N.Y.: Workers can enforce Housing Act wage contract
New York’s highest court held that employees of New York City contractors may sue as third-party beneficiaries to enforce the contractors’ promise to pay prevailing wages under the U.S. Housing Act. Cox v. Nap Construction Co., --- N.E.2d, 2008 WL 2276160 (N.Y. Jun. 5, 2008).
The court held that a third-party beneficiary claim was available, since the wages provision had been inserted in the contracts “for the very purpose of” benefitting the plaintiffs. It further held that such a claim was not preempted by the Housing Act or the Davis-Bacon Act (DBA). Finally, the court held that the possibility of administrative enforcement by a government agency was not sufficient to preclude plaintiffs’ claims. This decision exemplifies a sound approach to the relationship between federal statutory guarantees and third-party contract claims .

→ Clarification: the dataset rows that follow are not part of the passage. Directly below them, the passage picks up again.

-- ==== Sys2Proof/Machine/Tile.lean ====
section
/-! DEFINITION. The issue stage of a furrow: what instruction a head word names (R124), whether it is ready (R113), which stream
is granted next (R112), and the tile instructions. -/

namespace Sys2Proof.Machine

/-- R124: the instructions that a word may name, by what decides whether they are ready. -/
inductive TileOp where
  | binding | dma | mma | drn | vop | opt | gln | semw | sems | bar | col | chk | step | end_
deriving DecidableEq, Repr

/-- R124: the instruction that a word's opcode, and for a VOP its operation code, names; none for a word that names none. -/
def tileOp (w : InstrWord) : Option TileOp :=
  match fld w 0 8 with
  | 0x01 | 0x02 | 0x03 => some .binding
  | 0x10 => some .dma
  | 0x20 | 0x21 => some .mma
  | 0x28 => some .drn
  | 0x30 => if !knownVopc (fld w 8 6) then none else some (if fld w 8 6 < 0x10 then .vop else .opt)
  | 0x38 => some .gln
  | 0x40 => some .semw
  | 0x41 => some .sems
  | 0x48 => some .bar
  | 0x50 => some .col
  | 0x58 => if fld w 8 2 ≤ 1 then some .chk else none
  | 0x60 => some .step
  | 0x7F => some .end_
  | _ => none

/-- R113: why the head word `w` of a stream is not ready. A BAR passes when its barrier releases, and takes no grant (log 70). -/
def State.headWait (s : State) (p : At) (w : InstrWord) : Option WaitKind :=
  match tileOp w with
  | none | some .binding => none
  | some .dma => s.dmaWait p w
  | some .mma => s.mmaWait p w
  | some .drn => s.drnWait p w
  | some .vop => s.vopWait p w
  | some .opt => s.optWait p w
  | some .gln => s.glnWait p w
  | some .semw => s.semwWait p w
  | some .sems => s.semsWait p
  | some .bar => some .barrier
  | some .col => s.colWait p w
  | some .chk => s.chkWait p w
  | some .step => s.stepWait p
  | some .end_ => s.endWait p

/-- R113: the next instruction of a stream is ready. -/
def State.headReady (s : State) (p : At) : Bool :=
  let st := s.st p
  st.cur.isSome && st.state != .halted && !s.streamHeld p.f p.n p.c p.k && !s.issueHeld p.f p.n &&
    match st.buf with
    | some w :: _ => (s.headWait p w).isNone
    | _ => false

/-- R112: how many slots after the one granted last a slot of a furrow comes. -/
def State.slotTurn (s : State) (f n slot : Nat) : Nat := (slot + 191 - s.lastSlot f n) % 192

/-- R112: no stream that the issue stage comes to before the one at `p` is ready, or that one is not. -/
def State.mayGrant (s : State) (p : At) : Bool :=
  !((s.slotsOf p.f p.n).any fun e =>
    decide (s.slotTurn p.f p.n e.1 < s.slotTurn p.f p.n (3 * p.c + p.k)) && s.headReady ⟨p.f, p.n, e.1 / 3, e.1 % 3⟩) ||
    !s.headReady p

/-- R112, R113: a tile instruction at the issue stage; where another stream's grant comes first nothing changes (log 6). -/
def tile (i : StreamId) (w : InstrWord) (run : StreamId → InstrWord → State → State) (s : State) : Out :=
  .next (if s.mayGrant (atOf i) then run i w s else s)

/-! ### The instructions (R124) -/

/-- R126: LDW binds a weight port. -/
def execLdw (i : StreamId) (body : BitVec 120) (s : State) : Out := tile i (tileWord 0x01 body) issueLdw s
/-- R126: LDA binds the activation operand. -/
def execLda (i : StreamId) (body : BitVec 120) (s : State) : Out := tile i (tileWord 0x02 body) issueLda s
/-- R126, R177: TRN binds a turned operand. -/
def execTrn (i : StreamId) (body : BitVec 120) (s : State) : Out := tile i (tileWord 0x03 body) issueTrn s
/-- R137, R138: DMA. -/
def execDma (i : StreamId) (body : BitVec 120) (s : State) : Out := tile i (tileWord 0x10 body) issueDma s
/-- R62, R129: MMA. -/
def execMma (i : StreamId) (body : BitVec 120) (s : State) : Out := tile i (tileWord 0x20 body) issueMma s
/-- R69, R70, R129: MMT. -/
def execMmt (i : StreamId) (body : BitVec 120) (s : State) : Out := tile i (tileWord 0x21 body) issueMma s
/-- R132: DRN. -/
def execDrn (i : StreamId) (body : BitVec 120) (s : State) : Out := tile i (tileWord 0x28 body) issueDrn s
/-- R140: CPY. -/
def execVopCpy (i : StreamId) (body : BitVec 114) (s : State) : Out := tile i (vopWord 0x00 body) issueVop s
/-- R140: ADD. -/
def execVopAdd (i : StreamId) (body : BitVec 114) (s : State) : Out := tile i (vopWord 0x01 body) issueVop s
/-- R140: SUB. -/
def execVopSub (i : StreamId) (body : BitVec 114) (s : State) : Out := tile i (vopWord 0x02 body) issueVop s
/-- R140: MUL. -/
def execVopMul (i : StreamId) (body : BitVec 114) (s : State) : Out := tile i (vopWord 0x03 body) issueVop s
/-- R140: FMA. -/
def execVopFma (i : StreamId) (body : BitVec 114) (s : State) : Out := tile i (vopWord 0x04 body) issueVop s
/-- R140: DIV. -/
def execVopDiv (i : StreamId) (body : BitVec 114) (s : State) : Out := tile i (vopWord 0x05 body) issueVop s
/-- R140: SQRT. -/
def execVopSqrt (i : StreamId) (body : BitVec 114) (s : State) : Out := tile i (vopWord 0x06 body) issueVop s
/-- R140: MAX. -/
def execVopMax (i : StreamId) (body : BitVec 114) (s : State) : Out := tile i (vopWord 0x07 body) issueVop s
/-- R140: MIN. -/
def execVopMin (i : StreamId) (body : BitVec 114) (s : State) : Out := tile i (vopWord 0x08 body) issueVop s
/-- R140: EXP. -/
def execVopExp (i : StreamId) (body : BitVec 114) (s : State) : Out := tile i (vopWord 0x09 body) issueVop s
/-- R140: TANH. -/
def execVopTanh (i : StreamId) (body : BitVec 114) (s : State) : Out := tile i (vopWord 0x0A body) issueVop s
/-- R140: ERF. -/
def execVopErf (i : StreamId) (body : BitVec 114) (s : State) : Out := tile i (vopWord 0x0B body) issueVop s
/-- R140: RSUM. -/
def execRsum (i : StreamId) (body : BitVec 114) (s : State) : Out := tile i (vopWord 0x0C body) issueVop s
/-- R140: RMAX. -/
def execRmax (i : StreamId) (body : BitVec 114) (s : State) : Out := tile i (vopWord 0x0D body) issueVop s
/-- R204: ADAMW. -/
def execAdamw (i : StreamId) (body : BitVec 114) (s : State) : Out := tile i (vopWord 0x10 body) issueOpt s
/-- R207: GSQ. -/
def execGsq (i : StreamId) (body : BitVec 114) (s : State) : Out := tile i (vopWord 0x11 body) issueOpt s
/-- R208: AFAPPLY. -/
def execAfapply (i : StreamId) (body : BitVec 114) (s : State) : Out := tile i (vopWord 0x12 body) issueOpt s
/-- R136: GLN INIT. -/
def execGlnInit (i : StreamId) (body : BitVec 118) (s : State) : Out := tile i (opWord2 0x38 0 body) issueGln s
/-- R182: GLN ACC. -/
def execGlnAcc (i : StreamId) (body : BitVec 118) (s : State) : Out := tile i (opWord2 0x38 1 body) issueGln s
/-- R183, R191: GLN ADD. -/
def execGlnAdd (i : StreamId) (body : BitVec 118) (s : State) : Out := tile i (opWord2 0x38 2 body) issueGln s
/-- R184: GLN FLUSH. -/
def execGlnFlush (i : StreamId) (body : BitVec 118) (s : State) : Out := tile i (opWord2 0x38 3 body) issueGln s
/-- R120: SEMW. -/
def execSemw (i : StreamId) (body : BitVec 120) (s : State) : Out := tile i (tileWord 0x40 body) issueSemw s
/-- R119: SEMS. -/
def execSems (i : StreamId) (body : BitVec 120) (s : State) : Out := tile i (tileWord 0x41 body) issueSems s
/-- R122, R123: BAR. -/
def execBar (i : StreamId) (body : BitVec 120) (s : State) : Out := tile i (tileWord 0x48 body) issueBar s
/-- R143: CHK with `COP` 0. -/
def execChkForce (i : StreamId) (body : BitVec 118) (s : State) : Out := tile i (opWord2 0x58 0 body) issueChk s
/-- R143: CHK with `COP` 1. -/
def execChkRead (i : StreamId) (body : BitVec 118) (s : State) : Out := tile i (opWord2 0x58 1 body) issueChk s
/-- R144: STEP. -/
def execStep (i : StreamId) (body : BitVec 120) (s : State) : Out := tile i (tileWord 0x60 body) issueStep s
/-- R144: END. -/
def execEnd (i : StreamId) (body : BitVec 120) (s : State) : Out := tile i (tileWord 0x7F body) issueEnd s
/-- R258: COL. `host` is what the client's memory holds at `SRC` when the descriptor is a SOW from host memory. -/
def execCol (i : StreamId) (body : BitVec 120) (host : List Byte) (s : State) : Out :=
  tile i (tileWord 0x50 body) (issueCol host) s
/-- R124, R145: UNKNOWN_OPCODE: a word that names no instruction halts its stream. -/
def execUnknownOpcode (i : StreamId) (w : InstrWord) (s : State) : Out := tile i w issueUnknown s

end Sys2Proof.Machine
end

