-- ==== Sys2Proof/Machine/Almanac.lean ====
section
/-! DEFINITION. The almanac: staging and hold-back (R418, R422), entries (R419, R420), classification (R421), the flash
write, and the queries of entries (R429). -/

namespace Sys2Proof.Machine

/-! ### Staging (R418 to R422) -/

/-- R417: the class an entry is kept in. -/
def almClass (page event : Nat) : Nat :=
  if event = 2 then 6
  else if 5 ≤ event then 7
  else match pageAt page with
    | some (.furrow _ _) => 0
    | some (.hbm _ _) => 1
    | some (.port _) => 2
    | some (.field _) | some (.colleng _) => 3
    | some (.power) | some (.clock) => 5
    | _ => 4

/-- R417: the entries a class holds. -/
def almCapacity (cls : Nat) : Nat := [65536, 16384, 16384, 8192, 8192, 8192, 4096, 4096].getD cls 1

/-- R417, R489: the flash offset of the entry at an index of a class: the classes follow one another in the entry partition
(log 24). -/
def almOffset (cls index : Nat) : Nat :=
  FlashPart.almanac.span.1 + 64 * (((List.range cls).map almCapacity).sum + index % almCapacity cls)

/-- R420: the field of a page's unit (log 24). -/
def fieldOfPage (page : Nat) : Nat := if page < 0x1000000 then 0 else (page / 0x1000000 - 1) % 4

/-- R420: the activity signature of a unit. -/
def State.signature (s : State) (page : Nat) (m : Meas) : Nat :=
  m.util.toNat + 2 ^ 8 * sgetD s.lastMma (fieldOfPage page) 0 + 2 ^ 16 * m.hbm.toNat

/-- One entry is lost (R422, R429). -/
def State.almLose (s : State) : State := s.bump R.ALM_LOST_COUNT 1

/-- ALMANAC_ENTRY_STAGE (R418, R419, R422): an entry for a page and bit; `who` is the attributed context. An occurrence that
leaves no entry, held back or lost, is counted in the next one. -/
def State.almanac (s : State) (event page bit : Nat) (who : Option Nat) (detail : List Byte) (m : Meas) : State :=
  let k := pairKey page bit
  let (last, n) := sgetD s.heldBack k (none, 0)
  let missed := fun (s : State) => { s with heldBack := sput s.heldBack k (last, satAdd32 n 1) }
  if !s.flag R.ALM_CTRL_EN then missed s.almLose
  else if event = 0 ∧ last.any (fun t => s.now ≤ t + s.rf R.ALM_CTRL_HOLDOFF * 1000 * msTicks) then missed s
  else if s.staged.length ≥ 256 then missed (s.almLose.raiseSrc Page.almanacBase 1)
  else
    let e : AlmEntry :=
      { cls := almClass page event, page := page / 0x1000, bit := bit, event := event,
        code := if event = 2 ∨ 5 ≤ event then 0 else ((srcAt page bit).map fun x => x.1.code).getD 0,
        pom := s.flash.pom, time := s.now, temp := m.temp.toNat, vcore := m.vcore.toNat, clk := m.clk.toNat,
        allot := s.allotInForce, sig := s.signature page m, step := (who.map s.stepOf).getD 0, ctx := who,
        count := satAdd32 n 1, detail := detail }
    { s with staged := s.staged ++ [e], heldBack := sput s.heldBack k (some s.now, 0) }

/-! ### Entries in flash (R419, R421) -/

/-- Bytes padded with zeros, or cut, to a length. -/
def fitBytes (n : Nat) (b : List Byte) : List Byte := (List.range n).map fun i => b.getD i 0

/-- R419: bytes 0 to 59 of an entry with its sequence number and classification. -/
def AlmEntry.bytes (e : AlmEntry) (seq cls : Nat) : List Byte :=
  leBytes 4 seq ++ leBytes 4 e.pom ++ leBytes 8 e.time ++ leBytes 2 e.page ++ leBytes 1 e.bit ++ leBytes 1 e.event ++
    leBytes 1 (e.code + 16 * cls) ++ leBytes 1 e.temp ++ leBytes 2 e.vcore ++ leBytes 2 e.clk ++ leBytes 2 e.allot ++
    leBytes 4 e.sig ++ leBytes 4 e.step ++ leBytes 1 (match e.ctx with | some c => c | none => 64) ++ leBytes 3 0 ++
    leBytes 4 e.count ++ fitBytes 16 e.detail

/-- R230, R419: an entry closed by its CRC. -/
def withCrc (b : List Byte) : List Byte := b ++ leBytes 4 (crc32c b)

/-- R421: temperature band of an entry: the temperature is two's complement. -/
def bandOf (b : List Byte) : Int :=
  let t := leAt b 21 1
  (if t < 128 then (t : Int) else (t : Int) - 256) / 5

/-- R420: signature bucket of an entry. -/
def bucketOf (b : List Byte) : Nat := let g := leAt b 28 4; g / 2 ^ 8 % 32 * 4 + g / 2 ^ 6 % 4

/-- R421: the set S of a page and bit over entries. -/
def almSet (window : Nat) (l : List (List Byte)) (page bit : Nat) : List (List Byte) :=
  let mine := l.filter fun b => leAt b 16 2 == page && leAt b 18 1 == bit
  let newest := maxOf (mine.map fun b => leAt b 4 4)
  mine.filter fun b => [0, 1, 3, 4].contains (leAt b 19 1) && newest ≤ leAt b 4 4 + window * 1440

/-- Some value stands in a list three times. -/
def thrice {α : Type} [BEq α] (l : List α) : Bool := l.any fun x => (l.filter (· == x)).length ≥ 3

/-- R421: classification, size of S, and whether a band or a bucket holds three entries. -/
def classify (l : List (List Byte)) : Nat × Nat × Bool × Bool :=
  let bands := l.map bandOf
  let buckets := l.map bucketOf
  let c :=
    if l.isEmpty then 0
    else if l.length ≥ 3 ∧ bands.eraseDups.length ≥ 3 ∧ buckets.eraseDups.length ≥ 2 then 3
    else if thrice bands || thrice buckets then 2
    else 1
  (c, l.length, thrice bands, thrice buckets)

/-- R421: the classification of a page and bit over what the flash holds, and `more`. -/
def State.classifyAt (s : State) (more : List (List Byte)) (page bit : Nat) : Nat × Nat × Bool × Bool :=
  classify (almSet (s.rf R.ALM_CTRL_WINDOW) (s.flash.entries.map Prod.snd ++ more) page bit)

/-- R417, R421, R422: ALMANAC_FLASH_WRITE: the oldest staged entry is written to flash, or the write fails: the entry stays
staged and is retried once. -/
def execAlmanacFlashWrite (ok : Bool) (s : State) : Out :=
  match s.staged with
  | [] => .next s
  | e :: t =>
    if ok then
      let seq := s.flash.heads.getD e.cls 0
      let i := 65536 * e.cls + seq % almCapacity e.cls
      let held := { s with flash := { s.flash with entries := sdel s.flash.entries i } }
      let cls := (held.classifyAt [e.bytes seq 0] e.page e.bit).1
      let fl := { s.flash with entries := sput s.flash.entries i (withCrc (e.bytes seq cls)) }
      .next
        { s with staged := t, flash := fl.putHdr { fl.hdr with heads := fl.heads.set e.cls ((seq + 1) % 2 ^ 32) } }
    else
      let s := s.raiseSrc Page.almanacBase 0
      if e.tried then .next ({ s with staged := t }.almLose)
      else .next { s with staged := { e with tried := true } :: t }

/-- An entry as the flash delivers it; a place never written delivers what erased flash holds (log 3). `got` is what comes
back where it differs from what was written. -/
def State.almEntry (s : State) (cls index : Nat) (got : Option (List Byte)) : List Byte :=
  match got with
  | some b => fitBytes 64 b
  | none =>
    let i := 65536 * cls + index % almCapacity cls
    (sget? s.flash.entries i).getD ((List.range 64).map fun j => Config.freeByte 0 (2 ^ 40 + almOffset cls index + j))

/-- R422: an entry read back, and whether its CRC fails. -/
def crcFails (b : List Byte) : Bool := leAt b 60 4 != crc32c (b.take 60)

/-- R422: the read of an entry, raising the read source when its CRC fails. -/
def State.readAlmanac (s : State) (cls index : Nat) (got : Option (List Byte)) : List Byte × State :=
  let b := s.almEntry cls index got
  (b, if crcFails b then s.raiseSrc Page.almanacBase 2 else s)

/-- R429, R516: a read or a query starts. -/
def State.startRead (s : State) : State := { s with mg := { s.mg with readAt := some s.now } }

/-- R429, R516: a read or query may still be in progress: it takes up to 50 µs. -/
def State.readPending (s : State) : Bool := s.mg.readAt.any fun t => s.now < t + 1250

end Sys2Proof.Machine
end

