-- ==== Sys2Proof/Certificates/Slice0/Obligations.lean ====
section
/-! DEFINITION. The statements for the provers. -/

open Sys2Proof Sys2Proof.Machine

/-! ### Tile instructions -/

/-- R126, R128, R177: LDW binds the weight port that its `PORT` names, LDA the activation operand, TRN a turned operand to a
weight port (`TGT` 0) or to the activation operand; the other bindings stay. Nothing but the stream and `FUR_ISSUED`
changes. -/
def Obligations.BindingReplacesOneOperand : Prop :=
  ∀ (i : StreamId) (body : BitVec 120) (s : State), s.Canon →
    (s.AtHead i (tileWord 1 body) → bindingCause s (atOf i) (tileWord 1 body) = none →
      ∃ t, exec (.ldw i body) s = .next t ∧ s.Issued t i ∧ { t with regs := s.regs, streams := s.streams } = s ∧
        (t.st (atOf i)).bindA = (s.st (atOf i)).bindA ∧
        (t.st (atOf i)).bindW = (s.st (atOf i)).bindW.set (fld (tileWord 1 body) 8 2) (some (bindingOf false (tileWord 1 body)))) ∧
    (s.AtHead i (tileWord 2 body) → bindingCause s (atOf i) (tileWord 2 body) = none →
      ∃ t, exec (.lda i body) s = .next t ∧ s.Issued t i ∧ { t with regs := s.regs, streams := s.streams } = s ∧
        (t.st (atOf i)).bindA = some (bindingOf false (tileWord 2 body)) ∧
        (t.st (atOf i)).bindW = (s.st (atOf i)).bindW) ∧
    (s.AtHead i (tileWord 3 body) → bindingCause s (atOf i) (tileWord 3 body) = none →
      ∃ t, exec (.trn i body) s = .next t ∧ s.Issued t i ∧ { t with regs := s.regs, streams := s.streams } = s ∧
        (if fld (tileWord 3 body) 14 1 = 0 then
          (t.st (atOf i)).bindA = (s.st (atOf i)).bindA ∧
          (t.st (atOf i)).bindW = (s.st (atOf i)).bindW.set (fld (tileWord 3 body) 8 2) (some (bindingOf true (tileWord 3 body)))
        else
          (t.st (atOf i)).bindA = some (bindingOf true (tileWord 3 body)) ∧
          (t.st (atOf i)).bindW = (s.st (atOf i)).bindW))

/-- R119, R120: SEMW passes once the semaphore has reached its threshold, taking the threshold off where `SUB` is set, and
waits below it; SEMS, once every earlier instruction of its stream has retired, adds its value, saturating. No other
semaphore changes. -/
def Obligations.SemaphoreWaitAndSignal : Prop :=
  ∀ (i : StreamId) (body : BitVec 120) (s : State), s.Canon → (s.st (atOf i)).stepped = false →
    (s.AtHead i (tileWord 0x40 body) → fld (tileWord 0x40 body) 17 15 = 0 → fld (tileWord 0x40 body) 64 64 = 0 →
      (fld (tileWord 0x40 body) 32 32 ≤ s.sem i.field i.ctx (fld (tileWord 0x40 body) 8 8) →
        ∃ t, exec (.semw i body) s = .next t ∧ s.Issued t i ∧
          { t with regs := s.regs, streams := s.streams, sems := s.sems } = s ∧
          t.sem i.field i.ctx (fld (tileWord 0x40 body) 8 8) =
            (if fld (tileWord 0x40 body) 16 1 = 1 then
              s.sem i.field i.ctx (fld (tileWord 0x40 body) 8 8) - fld (tileWord 0x40 body) 32 32
            else s.sem i.field i.ctx (fld (tileWord 0x40 body) 8 8)) ∧
          ∀ (f : Fin 4) (c : Fin 64) (n : Fin 256),
            (f, c, n.val) ≠ (i.field, i.ctx, fld (tileWord 0x40 body) 8 8) → t.sem f c n = s.sem f c n) ∧
      (s.sem i.field i.ctx (fld (tileWord 0x40 body) 8 8) < fld (tileWord 0x40 body) 32 32 →
        ∃ t, exec (.semw i body) s = .next t ∧ { t with streams := s.streams } = s ∧
          (t.st (atOf i)).wait = .semaphore ∧ (t.st (atOf i)).pc = (s.st (atOf i)).pc)) ∧
    (s.AtHead i (tileWord 0x41 body) → fld (tileWord 0x41 body) 16 16 = 0 → fld (tileWord 0x41 body) 64 64 = 0 →
      s.allRetired (atOf i) = true →
        ∃ t, exec (.sems i body) s = .next t ∧ s.Issued t i ∧
          { t with regs := s.regs, streams := s.streams, sems := s.sems } = s ∧
          t.sem i.field i.ctx (fld (tileWord 0x41 body) 8 8) =
            satAdd32 (s.sem i.field i.ctx (fld (tileWord 0x41 body) 8 8)) (fld (tileWord 0x41 body) 32 32) ∧
          ∀ (f : Fin 4) (c : Fin 64) (n : Fin 256),
            (f, c, n.val) ≠ (i.field, i.ctx, fld (tileWord 0x41 body) 8 8) → t.sem f c n = s.sem f c n)
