theorem State.rekeyed_keeps {s0 s : State} (hk : Keeps s0 s) (c : Nat) :
    Keeps s0 (State.rekeyed s c) := by
  unfold State.rekeyed
  try dsimp only
  repeat' first
    | intro _
    | with_reducible exact hk
    | with_reducible apply State.undefGranules_keeps
    | with_reducible refine foldl_keeps ?_ ?_
    | with_reducible apply ite_keeps
    | with_reducible refine keeps_snd (by assumption) ?_
    | with_reducible refine keeps_snd2 (by assumption) ?_
    | with_reducible assumption
    | split
    | dsimp only

theorem State.setKey_keeps {s0 s : State} (hk : Keeps s0 s) (load : Bool) :
    Keeps s0 (State.setKey s load) := by
  unfold State.setKey
  try dsimp only
  repeat' first
    | intro _
    | with_reducible exact hk
    | with_reducible apply State.rekeyed_keeps
    | with_reducible apply ite_keeps
    | with_reducible refine keeps_snd (by assumption) ?_
    | with_reducible refine keeps_snd2 (by assumption) ?_
    | with_reducible assumption
    | split
    | dsimp only
    | with_reducible apply keeps_mk

theorem State.keyCmd_keeps {s0 s : State} (hk : Keeps s0 s) (v : Word32) :
    Keeps s0 (State.keyCmd s v) := by
  unfold State.keyCmd
  try dsimp only
  repeat' first
    | intro _
    | with_reducible exact hk
    | with_reducible apply State.setKey_keeps
    | with_reducible apply State.wf_keeps
    | with_reducible apply ite_keeps
    | with_reducible refine keeps_snd (by assumption) ?_
    | with_reducible refine keeps_snd2 (by assumption) ?_
    | with_reducible assumption
    | split
    | dsimp only
    | with_reducible apply keeps_mk

theorem State.newNonce_keeps {s0 s : State} (hk : Keeps s0 s) :
    Keeps s0 (State.newNonce s) := by
  unfold State.newNonce
  try dsimp only
  repeat' first
    | intro _
    | with_reducible exact hk
    | with_reducible apply State.draw_keeps
    | with_reducible apply State.showBytes_keeps
    | with_reducible apply ite_keeps
    | with_reducible refine keeps_snd (by assumption) ?_
    | with_reducible refine keeps_snd2 (by assumption) ?_
    | with_reducible assumption
    | split
    | dsimp only

theorem State.tryToken_keeps {s0 s : State} (hk : Keeps s0 s) (sig : Bool) :
    Keeps s0 (State.tryToken s sig) := by
  unfold State.tryToken
  try dsimp only
  repeat' first
    | intro _
    | with_reducible exact hk
    | with_reducible apply State.newNonce_keeps
    | with_reducible apply State.wf_keeps
    | with_reducible apply State.raiseSrc_keeps
    | with_reducible apply ite_keeps
    | with_reducible refine keeps_snd (by assumption) ?_
    | with_reducible refine keeps_snd2 (by assumption) ?_
    | with_reducible assumption
    | split
    | dsimp only
    | with_reducible apply keeps_mk

theorem State.dbgCtrl_keeps {s0 s : State} (hk : Keeps s0 s) (v : Word32) (sigs : Option (List Verified)) :
    Keeps s0 (State.dbgCtrl s v sigs) := by
  unfold State.dbgCtrl
  try dsimp only
  repeat' first
    | intro _
    | with_reducible exact hk
    | with_reducible apply State.verdict_keeps
    | with_reducible apply State.tryToken_keeps
    | with_reducible apply ite_keeps
    | with_reducible refine keeps_snd (by assumption) ?_
    | with_reducible refine keeps_snd2 (by assumption) ?_
    | with_reducible assumption
    | split
    | dsimp only

theorem State.attest_keeps {s0 s : State} (hk : Keeps s0 s) (req : List Byte) :
    Keeps s0 (State.attest s req).2 := by
  unfold State.attest
  try dsimp only
  repeat' first
    | intro _
    | with_reducible exact hk
    | with_reducible apply State.signed_keeps
    | with_reducible apply ite_keeps
    | with_reducible refine keeps_snd (by assumption) ?_
    | with_reducible refine keeps_snd2 (by assumption) ?_
    | with_reducible assumption
    | split
    | dsimp only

The defendants had contracted with the City Housing Authority (CHA) for construction work on public housing projects. Each contract stated that the defendant “shall pay to all laborers and mechanics employed in the Work not less than the wages prevailing in the locality of the Project,” as determined under the DBA, 40 U.S.C. § 276a et seq. The Housing Act requires that all public housing contracts contain such a provision. 42 U.S.C. § 1437j.
The court held that if this case had involved “ordinary private contracts, there could be no doubt about plaintiffs' right to sue on them.” Moreover, “as a matter of New York law, the fact that the contractual provisions at issue were inserted in order to comply with statutes does not alter plaintiffs' status as third-party beneficiaries.” The court noted older New York decisions that held enforceable contractual provisions mandated by state or federal law.
The court stated that “no implied federal private right of action exists, under either the DBA or the Housing Act, for workers who are paid less than the wages those statutes require.” The court rejected its own prior decision to the contrary in light of the intervening decision in Cort v. Ash, 422 U.S. 66 (1975) (stating restrictive test for implied rights of action).
Nevertheless, the court rejected the argument that a third-party beneficiary claim was “an impermissible end run” around these federal statutes. “To say that Congress, in enacting the DBA, did not intend to create a federal right of action is not to say that Congress intended to prohibit, or preempt, state claims.” The court stated that under U.S. Supreme Court precedent “the default assumption, absent a showing to the contrary, is that Congress intended neither to create a new federal right of action nor to preempt existing state ones.”
The court noted that the Housing Act “is completely silent” as to remedies for underpaying workers, and “does not regulate the subject at all.” The court said the preemption issue “might be closer if this were a case to which the DBA applied not through the Housing Act, but directly.” The DBA provides that a federal agency may withhold money from contractors who violate its terms, and that workers may sue in federal court to recover on the contractors’ federal bond. In a case involving a federal contract, “the plaintiffs could invoke their statutory right to recover on the federally-required bond, and the defendants might argue that that was the plaintiffs' exclusive remedy.” But that was not the case here: “In arguing preemption, defendants are arguing in effect that Congress intended the workers to have no remedy in any court, state or federal. We see nothing to support the unlikely supposition that Congress had any such intention.”
The court further rejected the argument that the plaintiffs had not exhausted their administrative remedies. “The answer to this argument is simple: plaintiffs do not have any administrative remedies they can exhaust.” Even if the administrative process in the DBA regulations applied to a non-federal contract – which was not clear – those regulations “give no rights to workers to initiate or take part in any enforcement proceedings.” Thus, “the only way for workers to get the benefit of the regulations is to call violations of law to an agency's attention and hope for the best-a course plaintiffs have already pursued, with very little success.” The simple fact that a government agency might itself seek to enforce the contract was, standing alone, no reason to bar any remedy for employees.